First I am setting environment variables to point to the repo where my
mpitest
package is installed. The third line is then a helper on our cluster
to add the R version of our choice to the path. Lastly in this tiny example,
we’re calling the function we want inline as a parameter to Rscript.

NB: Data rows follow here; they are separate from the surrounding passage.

theorem test_fetch_line_ops :
    nextIs (step (State.reset.withFetchWord 8 0x00)) (fun t => t.events == []) ∧
      nextIs (step (State.reset.withFetchWord 8 0x0A)) (fun t => t.ld.sclDir == .output) ∧
      nextIs (step (State.reset.withFetchWord 8 0x0C)) (fun t => t.ld.sdaLvl == 1#1) ∧
      nextIs (step (State.reset.withFetchWord 8 0x05)) (fun t => t.draws == 1) := by decide

/-! ### Witnesses: for each statement with hypotheses, a state and operands that meet them -/

/-- ConfigureCompletes, StartCompletes, StopCompletes, WriteByteCompletes, ReadByteCompletes, WriteAddressCompletes,
ReadAddressCompletes, BusResetCompletes, AddressCommandIsByteCommand, ConfigureIsIdempotent, StartThenStopLeavesIdle. -/
theorem test_witness_ready : State.reset.ready ∧ (withLd .started).ready := by decide

/-- EncodeOfDecode, on either port. -/
theorem test_witness_encode_of_decode :
    decode (.command 0xFF04#16) = .ok (.writeByte 0xFF#8) ∧ decode (.lineOp 0x18#5) = .ok (.hold 3#2) := by decide

/-- HostProgramWords: the edges of its ranges. -/
theorem test_witness_immediates :
    assembleLine (.writeByte 255) = some [0xFF04#16] ∧ assembleLine (.writeByte 256) = none ∧
      assembleLine (.writeAddress 127) = some [0x7F06#16] ∧ assembleLine (.writeAddress 128) = none ∧
      assembleLine (.readAddress 127) = some [0x7F07#16] ∧ assembleLine (.word 65535) = some [0xFFFF#16] := by decide

/-- StepRunsOfferedCommand, AcceptanceOfLegalWord (first clause). -/
theorem test_witness_offered_command :
    (offering [0xFF04#16]).ready ∧ (offering [0xFF04#16]).offers = [0xFF04#16] ∧
      decodeCommand 0xFF04#16 = .ok (.writeByte 0xFF#8) := by decide

/-- AcceptanceOfLegalWord (second clause), OffersDoNotReachRunningCommand, CommandsWaitWhileBusy, StepCounterMovesByOne. -/
theorem test_witness_busy_step :
    (midCommand 0x0001#16 0 .idle).engine.busy = true ∧ (midCommand 0x0001#16 0 .idle).events = [] ∧
      nextIs (step (midCommand 0x0001#16 0 .idle)) (fun t => t.engine.step == 1) ∧ Instr.isCommand .busReset = true := by
  decide

/-- StepRunsMicroStep: a line op with more to follow, and the last line op of each command that writes a result. -/
theorem test_witness_micro_step :
    (midCommand 0x0001#16 0 .idle).template? = some (.dirSda .output) ∧
      nextIs (exec (lineOpOf (.dirSda .output)) (midCommand 0x0001#16 0 .idle)) (fun _ => true) ∧
      (midCommand 0x0004#16 56 (.afterWrite 0#1)).template? = some (.scl 0#1) ∧ (ops 0x0004#16).length = 57 ∧
      (midCommand 0x0005#16 49 .idle).template? = some (.scl 0#1) ∧ (ops 0x0005#16).length = 50 ∧
      (midCommand 0x0006#16 56 (.afterWrite 0#1)).template? = some (.scl 0#1) ∧
      (midCommand 0x0007#16 56 (.afterWrite 1#1)).template? = some (.scl 0#1) ∧
      (midCommand 0x0001#16 3 .idle).template? = some (.scl 1#1) ∧ (ops 0x0001#16).length = 4 ∧
      nextIs (exec (lineOpOf (.scl 0#1)) (midCommand 0x0004#16 56 (.afterWrite 0#1))) (fun _ => true) := by decide

/-- StepRunsOtherAgentsLineOp. -/
theorem test_witness_other_agent :
    ({ withLd .idle with events := [Event.lineOp 0x03#5] } : State).events = Event.lineOp 0x03#5 :: [] ∧
      decodeLineOp 0x03#5 = .ok (.sclLvl 0#1) ∧
      nextIs (step { withLd .idle with events := [.lineOp 0x03#5] }) (fun t => t.ld.sclLvl == 0#1) := by decide

/-- IdleWithoutOfferDoesNothing (second and third clause): the host holds a word back, from an idle and from a busy engine. -/
theorem test_witness_host_idle :
    ({ offering [0x0001#16] with events := [Event.hostIdle] } : State).events = Event.hostIdle :: [] ∧
      nextIs (step { offering [0x0001#16] with events := [.hostIdle] })
        (fun t => t.offers == [0x0001#16] && !t.engine.busy && t.events == []) ∧
      nextIs (step { midCommand 0x0001#16 0 .idle with events := [.hostIdle] }) (fun t => t.engine.step == 1) := by decide

/-- The observation keeps the bit of a GET_SDA and none of another line op (StepRunsMicroStep, R236). -/
theorem test_observation :
    nextIs (step { midCommand 0x0004#16 55 (.afterWrite 0#1) with samples := [1#1] })
        (fun t => t.trace == [{ op := .getSda, sample := some 1#1 }]) ∧
      nextIs (step (midCommand 0x0001#16 0 .idle)) (fun t => t.trace == [{ op := .dirSda .output, sample := none }]) := by
  decide

/-- IllegalWordSetsIllegalOnly, IdleWithoutOfferDoesNothing (first clause). -/
theorem test_witness_illegal_and_idle :
    (offering [0x0000#16, 0x0001#16]).ready ∧ decodeCommand 0x0000#16 = .error .reservedOpcode ∧
      State.reset.offers = [] := by decide

/-- LevelOpsComplete, GetSdaCompletes, RefusedLineOps. -/
theorem test_witness_directions :
    (withLd .idle).ld.sdaDir = .output ∧ State.reset.ld.sdaDir = .input ∧ State.reset.samples = [] ∧
      ({ State.reset with samples := [1#1] } : State).samples = 1#1 :: [] := by decide

/-- DirectionOpsComplete (third clause), EngineEmitsOnlyTableWords. -/
theorem test_witness_line_op_port :
    (midCommand 0x0001#16 1 .idle).lineOp? = some (.dirScl .output) ∧
      (midCommand 0x0001#16 1 .idle).lopWord? = some 0x0A#5 ∧ State.reset.lopWord? = none := by decide

/-- ByteSequencePositions, RecoveryPulseCount: the edges of the index ranges. -/
theorem test_witness_positions :
    (writeSeq 0x80#8)[3]? = some (.sda 1#1) ∧ (writeSeq 0x01#8)[45]? = some (.sda 1#1) ∧
      (readSeq 0#1)[5]? = some .sampleData ∧ (readSeq 0#1)[40]? = some .sampleData ∧ (readSeq 0#1)[45]? = some (.sda 0#1) ∧
      busResetOps[4]? = some (.scl 0#1) ∧ busResetOps[38]? = some (.scl 1#1) := by decide

/-- InvKeptByEveryStep, InvNeverStops, EveryHostProgramEnds: idle with words on offer, at position 0, and in the middle of
a command. -/
theorem test_witness_inv :
    (offering [0x0001#16]).Inv ∧ (offering [0x0001#16]).events = [] ∧
      nextIs (step (offering [0x0001#16])) (fun t => t.engine.busy) ∧
      (midCommand 0x0004#16 0 .idle).Inv ∧ (midCommand 0x0004#16 55 (.afterWrite 0#1)).Inv := by decide

/-- The invariant does not hold of every state: GET_SDA would come next while SDA is an output. -/
theorem test_inv_excludes : ¬ (midCommand 0x0004#16 55 .idle).Inv := by decide

/-- CommandEndsAfterItsList, CommandIssuesExactlyItsList: a command, with its first and last position. -/
theorem test_witness_command :
    Instr.isCommand (.writeByte 0x00#8) = true ∧ State.reset.ready ∧ 0 < (opsOf (.writeByte 0x00#8)).length ∧
      56 < (opsOf (.writeByte 0x00#8)).length := by decide

/-- SamplesNeverChangeTheSequence: two different states that differ only in samples. -/
theorem test_witness_samples :
    ({ State.reset with samples := [0#1] } : State).withoutSamples =
        ({ State.reset with samples := [1#1] } : State).withoutSamples ∧
      ({ State.reset with samples := [0#1] } : State) ≠ { State.reset with samples := [1#1] } := by decide

/-- IdleEngineIssuesNothing. -/
theorem test_witness_idle_exclusive :
    (offering [0x0001#16]).engine.busy = false ∧ (offering [0x0001#16]).exclusive ∧
      nextIs (step (offering [0x0001#16])) (fun t => t.trace == []) := by decide

/-- AckWrittenOnlyByWriteCommands: ACK changes at a completion, and at block reset. -/
theorem test_witness_ack_changes :
    nextIs (step { midCommand 0x0004#16 56 (.afterWrite 0#1) with
        engine := { busy := true, cmd := 0x0004#16, step := 56, shift := 0x00#8, ackBit := 0#1 } })
        (fun t => t.status.ack != State.reset.status.ack) ∧
      nextIs (step { State.reset with status := { Status.reset with ack := 0#1 }, events := [.blockReset false] })
        (fun t => t.status.ack != 0#1) := by decide

/-- RxDataWrittenOnlyByReadByte: RXDATA changes at a completion, and at block reset. -/
theorem test_witness_rx_data_changes :
    nextIs (step { midCommand 0x0005#16 49 .idle with
        engine := { busy := true, cmd := 0x0005#16, step := 49, shift := 0x5A#8, ackBit := 1#1 } })
        (fun t => t.status.rxData != State.reset.status.rxData) ∧
      nextIs (step { State.reset with status := { Status.reset with rxData := 0x5A#8 }, events := [.blockReset true] })
        (fun t => t.status.rxData != 0x5A#8) := by decide

/-- IllegalFollowsLastWordTaken: a word is taken; ILLEGAL rises, falls, and falls at block reset. -/
theorem test_witness_illegal_changes :
    nextIs (step (offering [0x0000#16])) (fun t => t.offers != [0x0000#16]) ∧
    nextIs (step (offering [0x0000#16])) (fun t => t.status.illegal) ∧
      nextIs (step { offering [0x0001#16] with status := { Status.reset with illegal := true } })
        (fun t => !t.status.illegal) ∧
      nextIs (step { State.reset with status := { Status.reset with illegal := true }, events := [.blockReset false] })
        (fun t => !t.status.illegal) := by decide

/-- SclDirectionOnlySetToOutput: the direction changes. -/
theorem test_witness_scl_direction :
    (midCommand 0x0001#16 1 State.reset.ld).exclusive ∧
      nextIs (step (midCommand 0x0001#16 1 State.reset.ld)) (fun t => t.ld.sclDir == .output) := by decide

/-- SdaMovesOnlyWhileSclLow: an SDA op of each kind at a position past 0, in a WRITE_BYTE and a READ_BYTE. -/
theorem test_witness_sda_ops :
    (opsOf (.writeByte 0x00#8))[3]? = some (.sda 0#1) ∧ (opsOf (.writeByte 0x00#8))[50]? = some (.dirSda .input) ∧
      (opsOf (.readByte 1#1))[45]? = some (.sda 1#1) ∧ (opsOf (.readByte 1#1))[42]? = some (.dirSda .output) ∧
      (opsOf (.writeAddress 0#7))[3]? = some (.sda 0#1) ∧ (opsOf (.readAddress 0#7))[45]? = some (.sda 1#1) := by decide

To submit the job, with for example 8 processes across 2 nodes, I’d use the MS-HPC job submitter tool along these lines:-
job submit /scheduler:headnode /jobtemplate:template /numnodes:2 /singlenode:false
/stdout:mpiout.txt /stderr:mpierr.txt /workdir:\\homes\wes\test mpiexec -n 8 mpiwes.bat
The output of Rscript ends up (non-intuitively) sent to stderr
(mpierr.txt), which after the job has run contains:
Hello! I am HPC-093 (2/8)
Hello! I am HPC-093 (4/8)
Hello! I am HPC-093 (0/8)
Hello! I am HPC-093 (6/8)
Hello! I am HPC-095 (1/8)
Hello! I am HPC-095 (3/8)
Hello! I am HPC-095 (7/8)
Hello! I am HPC-095 (5/8)
So, the 8
processes we asked for were spread evenly over 2
nodes which the cluster
assigned to our job. As it happens, the two nodes actually had 32-cores, but the cluster
can only give us units of whole nodes. So we made pretty poor use of those nodes, reserving
all 32 cores but only using 4 of them. Perhaps we could have utilised them better by using
mpiexec -n 64
- if we knew in advance that the nodes each would have 32 cores, and if
our algorithm can actually use them well. But that’s for a later discussion.
End of Part One
Like all MPI work, it feels a little clunky to get started, but it works well enough to be useful. We can call MPI functions in both the cpp files, and R files pretty simply, which is a good start.
Also note in the examples above, the processes are all dumping their output to one file. It works for now because the amount of text is small, but for larger jobs, we should output separate files for each process, otherwise the text will eventually get interleaved in an untidy, unordered way. For now, file buffering on write is saving us.
In part two, I’ll explore how data can be shared between processes, local or remote, and some of the performance considerations of that.